──────── RECORDS ────────
-- ==== Sys2Proof/Laws/KeepsFabric.lean ====
section
/-! SUPPORT. The operations of the fabric, panel memory, transfers, the timebase and the links keep the canonical form of panel memory and the queue. -/

namespace Sys2Proof.Machine

open Sys2Proof

/-! ## Machine/Fabric.lean -/

theorem dirCount_keeps {queue : List Instr} (d p i : Nat) {s : State} (hk : Keeps queue s) : Keeps queue (dirCount d p i s) := by
  unfold dirCount
  with_reducible repeat' (first | assumption | apply modTx_keeps)

theorem frameOut_keeps {queue : List Instr} (d p chan : Nat) (seq : BitVec 12) (replay : Bool) (hdr : BitVec 128) (payload : List Byte)
    {s : State} (hk : Keeps queue s) : Keeps queue (frameOut d p chan seq replay hdr payload s) := by
  unfold frameOut
  with_reducible repeat' first
      | assumption | apply modTx_keeps | apply modRx_keeps

theorem axustSend_keeps {queue : List Instr} (d p chan : Nat) (hdr : BitVec 128) (payload : List Byte) {s : State} (hk : Keeps queue s)
    : Keeps queue (axustSend d p chan hdr payload s) := by
  unfold axustSend
  with_reducible repeat' first
      | assumption | apply modTx_keeps | apply frameOut_keeps

theorem sendReplay_keeps {queue : List Instr} (d p slot : Nat) {s : State} (hk : Keeps queue s) : Keeps queue (sendReplay d p slot s) :=
    by
  unfold sendReplay
  with_reducible repeat' first
      | assumption | apply modTx_keeps | apply dirCount_keeps | apply frameOut_keeps | refine Keeps.ite ?_ ?_
      | (simp only [Keeps.mk_iff]; refine Keeps.parts ?_) | (dsimp only) | split

theorem setLeave_keeps {queue : List Instr} (die port slot : Nat) (f : SetFlit) {s : State} (hk : Keeps queue s) : Keeps queue (setLeave
    die port slot f s) := by
  unfold setLeave
  with_reducible repeat' first
      | assumption | apply addPatFault_keeps | apply modNI_keeps | apply dirCount_keeps | apply axustSend_keeps | apply modTx_keeps
      | refine Keeps.ite ?_ ?_

theorem setDepart_keeps {queue : List Instr} (die port slot : Nat) (f : SetFlit) {s : State} (hk : Keeps queue s) : Keeps queue
    (setDepart die port slot f s) := by
  unfold setDepart
  with_reducible repeat' first
      | assumption | apply setLeave_keeps | apply modClu_keeps | refine Keeps.ite ?_ ?_
      | (simp only [Keeps.mk_iff]; refine Keeps.parts ?_) | (dsimp only) | split

theorem setTransit_keeps {queue : List Instr} (die port slot : Nat) (f : SetFlit) {s : State} (hk : Keeps queue s) : Keeps queue
    (setTransit die port slot f s) := by
  unfold setTransit
  with_reducible repeat' first
      | assumption | apply modNI_keeps | apply setLeave_keeps | refine Keeps.ite ?_ ?_

theorem setForward_keeps {queue : List Instr} (die port slot : Nat) (f : SetFlit) {s : State} (hk : Keeps queue s) : Keeps queue
    (setForward die port slot f s) := by
  unfold setForward
  with_reducible repeat' (first | assumption | apply setDepart_keeps | apply setTransit_keeps | refine Keeps.ite ?_ ?_)

theorem setLanding_keeps {queue : List Instr} (rank slot : Nat) (f : SetFlit) {s : State} (hk : Keeps queue s) : Keeps queue (setLanding
    rank slot f s) := by
  unfold setLanding
  with_reducible repeat' (first | assumption | apply modNI_keeps | apply modRx_keeps | (dsimp only) | split)

theorem freeAck_keeps {queue : List Instr} (die : Nat) (drank : W16) (dclass : BitVec 4) (recs : List AckRec) (ece : Bool) {s : State} (hk
    : Keeps queue s) : Keeps queue (freeAck die drank dclass recs ece s) := by
  unfold freeAck
  with_reducible repeat' first
      | assumption | apply modNI_keeps | apply modClu_keeps | refine Keeps.ite ?_ ?_ | refine Keeps.foldl ?_ (fun t a ht => ?_)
────────
▶ [WHAT THE EXERCISE ASKS]: Scan the lines above for "unfold dirCount" and for "chan : Nat) (hdr". Repeat exactly the line holding each of them and every line in between.

▶ [TASK OUTPUT]:
  unfold dirCount
  with_reducible repeat' (first | assumption | apply modTx_keeps)

theorem frameOut_keeps {queue : List Instr} (d p chan : Nat) (seq : BitVec 12) (replay : Bool) (hdr : BitVec 128) (payload : List Byte)
    {s : State} (hk : Keeps queue s) : Keeps queue (frameOut d p chan seq replay hdr payload s) := by
  unfold frameOut
  with_reducible repeat' first
      | assumption | apply modTx_keeps | apply modRx_keeps

theorem axustSend_keeps {queue : List Instr} (d p chan : Nat) (hdr : BitVec 128) (payload : List Byte) {s : State} (hk : Keeps queue s)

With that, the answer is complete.